Das FactGrid ist eine Graphdatenbank. Das heißt, dass man sich die Datenlage in einer solchen Ressource besser nicht in Form von fünf oder zehn großen, aufeinander verweisenden Tabellen (zu Personen, Orten, Organisationen und Dokumenten etwa) vorstellt, sondern eher räumlich als eine Vernetzung von Gegenständen des Wissens.

Das Wissen besteht in einer solchen Datenbank aus Wissensgegenständen – in Wikibase-Instanzen heißen sie „Items“ – und den Beziehungen zwischen ihnen, den „Properties“, sprich Eigenschaften, die diese Gegenstände an andere (oder auch an historische Daten, Links, Bild-Dateien oder Geokoordinaten binden).

Eine solche räumlich vernetzte Beziehung zwischen zwei Gegenständen kann man mit jedem Molekülbaukasten basteln.
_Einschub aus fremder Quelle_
-- ==== Sys2Proof/Laws/State.lean ====
section
/-! SUPPORT. What each named register operation does to each field of the state: one lemma per field per operation, so that
no later proof unfolds a record update. -/

namespace Sys2Proof.Machine

open Sys2Proof

@[simp] theorem emit_cfg (e : Event) (s : State) : (emit e s).cfg = s.cfg := rfl
@[simp] theorem emit_ls (e : Event) (s : State) : (emit e s).ls = s.ls := rfl
@[simp] theorem emit_hv (e : Event) (s : State) : (emit e s).hv = s.hv := rfl
@[simp] theorem emit_ha (e : Event) (s : State) : (emit e s).ha = s.ha := rfl
@[simp] theorem emit_fsm (e : Event) (s : State) : (emit e s).fsm = s.fsm := rfl
@[simp] theorem emit_win (e : Event) (s : State) : (emit e s).win = s.win := rfl
@[simp] theorem emit_wfill (e : Event) (s : State) : (emit e s).wfill = s.wfill := rfl
@[simp] theorem emit_frm (e : Event) (s : State) : (emit e s).frm = s.frm := rfl
@[simp] theorem emit_ffill (e : Event) (s : State) : (emit e s).ffill = s.ffill := rfl
@[simp] theorem emit_rcd (e : Event) (s : State) : (emit e s).rcd = s.rcd := rfl
@[simp] theorem emit_nCh (e : Event) (s : State) : (emit e s).nCh = s.nCh := rfl
@[simp] theorem emit_nPair (e : Event) (s : State) : (emit e s).nPair = s.nPair := rfl
@[simp] theorem emit_nErr (e : Event) (s : State) : (emit e s).nErr = s.nErr := rfl
@[simp] theorem emit_nLb (e : Event) (s : State) : (emit e s).nLb = s.nLb := rfl
@[simp] theorem emit_nMark (e : Event) (s : State) : (emit e s).nMark = s.nMark := rfl
@[simp] theorem emit_nFrame (e : Event) (s : State) : (emit e s).nFrame = s.nFrame := rfl
@[simp] theorem emit_nRec (e : Event) (s : State) : (emit e s).nRec = s.nRec := rfl
@[simp] theorem emit_fault (e : Event) (s : State) : (emit e s).fault = s.fault := rfl
@[simp] theorem emit_trace (e : Event) (s : State) : (emit e s).trace = s.trace ++ [e] := rfl
@[simp] theorem emit_sink (e : Event) (s : State) : (emit e s).sink = s.sink := rfl
@[simp] theorem emit_tap (e : Event) (s : State) : (emit e s).tap = s.tap := rfl
@[simp] theorem emit_input (e : Event) (s : State) : (emit e s).input = s.input := rfl

@[simp] theorem raise_cfg (r : FaultReason) (s : State) : (raise r s).cfg = s.cfg := rfl
@[simp] theorem raise_ls (r : FaultReason) (s : State) : (raise r s).ls = s.ls := rfl
@[simp] theorem raise_hv (r : FaultReason) (s : State) : (raise r s).hv = s.hv := rfl
@[simp] theorem raise_ha (r : FaultReason) (s : State) : (raise r s).ha = s.ha := rfl
@[simp] theorem raise_fsm (r : FaultReason) (s : State) : (raise r s).fsm = s.fsm := rfl
@[simp] theorem raise_win (r : FaultReason) (s : State) : (raise r s).win = s.win := rfl
@[simp] theorem raise_wfill (r : FaultReason) (s : State) : (raise r s).wfill = s.wfill := rfl
@[simp] theorem raise_frm (r : FaultReason) (s : State) : (raise r s).frm = s.frm := rfl
@[simp] theorem raise_ffill (r : FaultReason) (s : State) : (raise r s).ffill = s.ffill := rfl
@[simp] theorem raise_rcd (r : FaultReason) (s : State) : (raise r s).rcd = s.rcd := rfl
@[simp] theorem raise_nCh (r : FaultReason) (s : State) : (raise r s).nCh = s.nCh := rfl
@[simp] theorem raise_nPair (r : FaultReason) (s : State) : (raise r s).nPair = s.nPair := rfl
@[simp] theorem raise_nErr (r : FaultReason) (s : State) : (raise r s).nErr = s.nErr := rfl
@[simp] theorem raise_nLb (r : FaultReason) (s : State) : (raise r s).nLb = s.nLb := rfl
@[simp] theorem raise_nMark (r : FaultReason) (s : State) : (raise r s).nMark = s.nMark := rfl
@[simp] theorem raise_nFrame (r : FaultReason) (s : State) : (raise r s).nFrame = s.nFrame := rfl
@[simp] theorem raise_nRec (r : FaultReason) (s : State) : (raise r s).nRec = s.nRec := rfl
@[simp] theorem raise_fault (r : FaultReason) (s : State) : (raise r s).fault = some r := rfl
@[simp] theorem raise_trace (r : FaultReason) (s : State) : (raise r s).trace = s.trace := rfl
@[simp] theorem raise_sink (r : FaultReason) (s : State) : (raise r s).sink = s.sink := rfl
@[simp] theorem raise_tap (r : FaultReason) (s : State) : (raise r s).tap = s.tap := rfl
@[simp] theorem raise_input (r : FaultReason) (s : State) : (raise r s).input = s.input := rfl

@[simp] theorem setLs_cfg (l : LineState) (s : State) : (setLs l s).cfg = s.cfg := rfl
@[simp] theorem setLs_ls (l : LineState) (s : State) : (setLs l s).ls = l := rfl
@[simp] theorem setLs_hv (l : LineState) (s : State) : (setLs l s).hv = s.hv := rfl
@[simp] theorem setLs_ha (l : LineState) (s : State) : (setLs l s).ha = s.ha := rfl
@[simp] theorem setLs_fsm (l : LineState) (s : State) : (setLs l s).fsm = s.fsm := rfl
@[simp] theorem setLs_win (l : LineState) (s : State) : (setLs l s).win = s.win := rfl
@[simp] theorem setLs_wfill (l : LineState) (s : State) : (setLs l s).wfill = s.wfill := rfl
@[simp] theorem setLs_frm (l : LineState) (s : State) : (setLs l s).frm = s.frm := rfl
@[simp] theorem setLs_ffill (l : LineState) (s : State) : (setLs l s).ffill = s.ffill := rfl
@[simp] theorem setLs_rcd (l : LineState) (s : State) : (setLs l s).rcd = s.rcd := rfl
@[simp] theorem setLs_nCh (l : LineState) (s : State) : (setLs l s).nCh = s.nCh := rfl
@[simp] theorem setLs_nPair (l : LineState) (s : State) : (setLs l s).nPair = s.nPair := rfl
@[simp] theorem setLs_nErr (l : LineState) (s : State) : (setLs l s).nErr = s.nErr := rfl
@[simp] theorem setLs_nLb (l : LineState) (s : State) : (setLs l s).nLb = s.nLb := rfl
@[simp] theorem setLs_nMark (l : LineState) (s : State) : (setLs l s).nMark = s.nMark := rfl
@[simp] theorem setLs_nFrame (l : LineState) (s : State) : (setLs l s).nFrame = s.nFrame := rfl
@[simp] theorem setLs_nRec (l : LineState) (s : State) : (setLs l s).nRec = s.nRec := rfl
@[simp] theorem setLs_fault (l : LineState) (s : State) : (setLs l s).fault = s.fault := rfl
@[simp] theorem setLs_trace (l : LineState) (s : State) : (setLs l s).trace = s.trace := rfl
@[simp] theorem setLs_sink (l : LineState) (s : State) : (setLs l s).sink = s.sink := rfl
@[simp] theorem setLs_tap (l : LineState) (s : State) : (setLs l s).tap = s.tap := rfl
@[simp] theorem setLs_input (l : LineState) (s : State) : (setLs l s).input = s.input := rfl

@[simp] theorem latch_cfg (b : Bit) (s : State) : (latch b s).cfg = s.cfg := rfl
@[simp] theorem latch_ls (b : Bit) (s : State) : (latch b s).ls = s.ls := rfl
@[simp] theorem latch_hv (b : Bit) (s : State) : (latch b s).hv = 1#1 := rfl
@[simp] theorem latch_ha (b : Bit) (s : State) : (latch b s).ha = b := rfl
@[simp] theorem latch_fsm (b : Bit) (s : State) : (latch b s).fsm = s.fsm := rfl
@[simp] theorem latch_win (b : Bit) (s : State) : (latch b s).win = s.win := rfl
@[simp] theorem latch_wfill (b : Bit) (s : State) : (latch b s).wfill = s.wfill := rfl
@[simp] theorem latch_frm (b : Bit) (s : State) : (latch b s).frm = s.frm := rfl
@[simp] theorem latch_ffill (b : Bit) (s : State) : (latch b s).ffill = s.ffill := rfl
@[simp] theorem latch_rcd (b : Bit) (s : State) : (latch b s).rcd = s.rcd := rfl
@[simp] theorem latch_nCh (b : Bit) (s : State) : (latch b s).nCh = s.nCh := rfl
@[simp] theorem latch_nPair (b : Bit) (s : State) : (latch b s).nPair = s.nPair := rfl
@[simp] theorem latch_nErr (b : Bit) (s : State) : (latch b s).nErr = s.nErr := rfl
@[simp] theorem latch_nLb (b : Bit) (s : State) : (latch b s).nLb = s.nLb := rfl
@[simp] theorem latch_nMark (b : Bit) (s : State) : (latch b s).nMark = s.nMark := rfl
@[simp] theorem latch_nFrame (b : Bit) (s : State) : (latch b s).nFrame = s.nFrame := rfl
@[simp] theorem latch_nRec (b : Bit) (s : State) : (latch b s).nRec = s.nRec := rfl
@[simp] theorem latch_fault (b : Bit) (s : State) : (latch b s).fault = s.fault := rfl
@[simp] theorem latch_trace (b : Bit) (s : State) : (latch b s).trace = s.trace := rfl
@[simp] theorem latch_sink (b : Bit) (s : State) : (latch b s).sink = s.sink := rfl
@[simp] theorem latch_tap (b : Bit) (s : State) : (latch b s).tap = s.tap := rfl
@[simp] theorem latch_input (b : Bit) (s : State) : (latch b s).input = s.input := rfl

@[simp] theorem unlatch_cfg (s : State) : (unlatch s).cfg = s.cfg := rfl
@[simp] theorem unlatch_ls (s : State) : (unlatch s).ls = s.ls := rfl
@[simp] theorem unlatch_hv (s : State) : (unlatch s).hv = 0#1 := rfl
@[simp] theorem unlatch_ha (s : State) : (unlatch s).ha = 0#1 := rfl
@[simp] theorem unlatch_fsm (s : State) : (unlatch s).fsm = s.fsm := rfl
@[simp] theorem unlatch_win (s : State) : (unlatch s).win = s.win := rfl
@[simp] theorem unlatch_wfill (s : State) : (unlatch s).wfill = s.wfill := rfl
@[simp] theorem unlatch_frm (s : State) : (unlatch s).frm = s.frm := rfl
@[simp] theorem unlatch_ffill (s : State) : (unlatch s).ffill = s.ffill := rfl
@[simp] theorem unlatch_rcd (s : State) : (unlatch s).rcd = s.rcd := rfl
@[simp] theorem unlatch_nCh (s : State) : (unlatch s).nCh = s.nCh := rfl
@[simp] theorem unlatch_nPair (s : State) : (unlatch s).nPair = s.nPair := rfl
@[simp] theorem unlatch_nErr (s : State) : (unlatch s).nErr = s.nErr := rfl
@[simp] theorem unlatch_nLb (s : State) : (unlatch s).nLb = s.nLb := rfl
@[simp] theorem unlatch_nMark (s : State) : (unlatch s).nMark = s.nMark := rfl
@[simp] theorem unlatch_nFrame (s : State) : (unlatch s).nFrame = s.nFrame := rfl
@[simp] theorem unlatch_nRec (s : State) : (unlatch s).nRec = s.nRec := rfl
@[simp] theorem unlatch_fault (s : State) : (unlatch s).fault = s.fault := rfl
@[simp] theorem unlatch_trace (s : State) : (unlatch s).trace = s.trace := rfl
@[simp] theorem unlatch_sink (s : State) : (unlatch s).sink = s.sink := rfl
@[simp] theorem unlatch_tap (s : State) : (unlatch s).tap = s.tap := rfl
@[simp] theorem unlatch_input (s : State) : (unlatch s).input = s.input := rfl

@[simp] theorem setFsm_cfg (f : Fsm) (s : State) : (setFsm f s).cfg = s.cfg := rfl
@[simp] theorem setFsm_ls (f : Fsm) (s : State) : (setFsm f s).ls = s.ls := rfl
@[simp] theorem setFsm_hv (f : Fsm) (s : State) : (setFsm f s).hv = s.hv := rfl
@[simp] theorem setFsm_ha (f : Fsm) (s : State) : (setFsm f s).ha = s.ha := rfl
@[simp] theorem setFsm_fsm (f : Fsm) (s : State) : (setFsm f s).fsm = f := rfl
@[simp] theorem setFsm_win (f : Fsm) (s : State) : (setFsm f s).win = s.win := rfl
@[simp] theorem setFsm_wfill (f : Fsm) (s : State) : (setFsm f s).wfill = s.wfill := rfl
@[simp] theorem setFsm_frm (f : Fsm) (s : State) : (setFsm f s).frm = s.frm := rfl
@[simp] theorem setFsm_ffill (f : Fsm) (s : State) : (setFsm f s).ffill = s.ffill := rfl
@[simp] theorem setFsm_rcd (f : Fsm) (s : State) : (setFsm f s).rcd = s.rcd := rfl
@[simp] theorem setFsm_nCh (f : Fsm) (s : State) : (setFsm f s).nCh = s.nCh := rfl
@[simp] theorem setFsm_nPair (f : Fsm) (s : State) : (setFsm f s).nPair = s.nPair := rfl
@[simp] theorem setFsm_nErr (f : Fsm) (s : State) : (setFsm f s).nErr = s.nErr := rfl
@[simp] theorem setFsm_nLb (f : Fsm) (s : State) : (setFsm f s).nLb = s.nLb := rfl
@[simp] theorem setFsm_nMark (f : Fsm) (s : State) : (setFsm f s).nMark = s.nMark := rfl
@[simp] theorem setFsm_nFrame (f : Fsm) (s : State) : (setFsm f s).nFrame = s.nFrame := rfl
@[simp] theorem setFsm_nRec (f : Fsm) (s : State) : (setFsm f s).nRec = s.nRec := rfl
@[simp] theorem setFsm_fault (f : Fsm) (s : State) : (setFsm f s).fault = s.fault := rfl
@[simp] theorem setFsm_trace (f : Fsm) (s : State) : (setFsm f s).trace = s.trace := rfl
@[simp] theorem setFsm_sink (f : Fsm) (s : State) : (setFsm f s).sink = s.sink := rfl
@[simp] theorem setFsm_tap (f : Fsm) (s : State) : (setFsm f s).tap = s.tap := rfl
@[simp] theorem setFsm_input (f : Fsm) (s : State) : (setFsm f s).input = s.input := rfl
Hier ein Objekt mit Beziehungen zu zwei anderen. Das kann eine Person (die rote Kugel) sein mit Verbindung zu ihren Eltern (den beiden blauen Kugeln). Strukturell sieht das Gefüge aber nicht anders aus, wenn zu einer Person deren zwei Kindern erfasst sind, oder zwei Universitäten, an denen sie studierte.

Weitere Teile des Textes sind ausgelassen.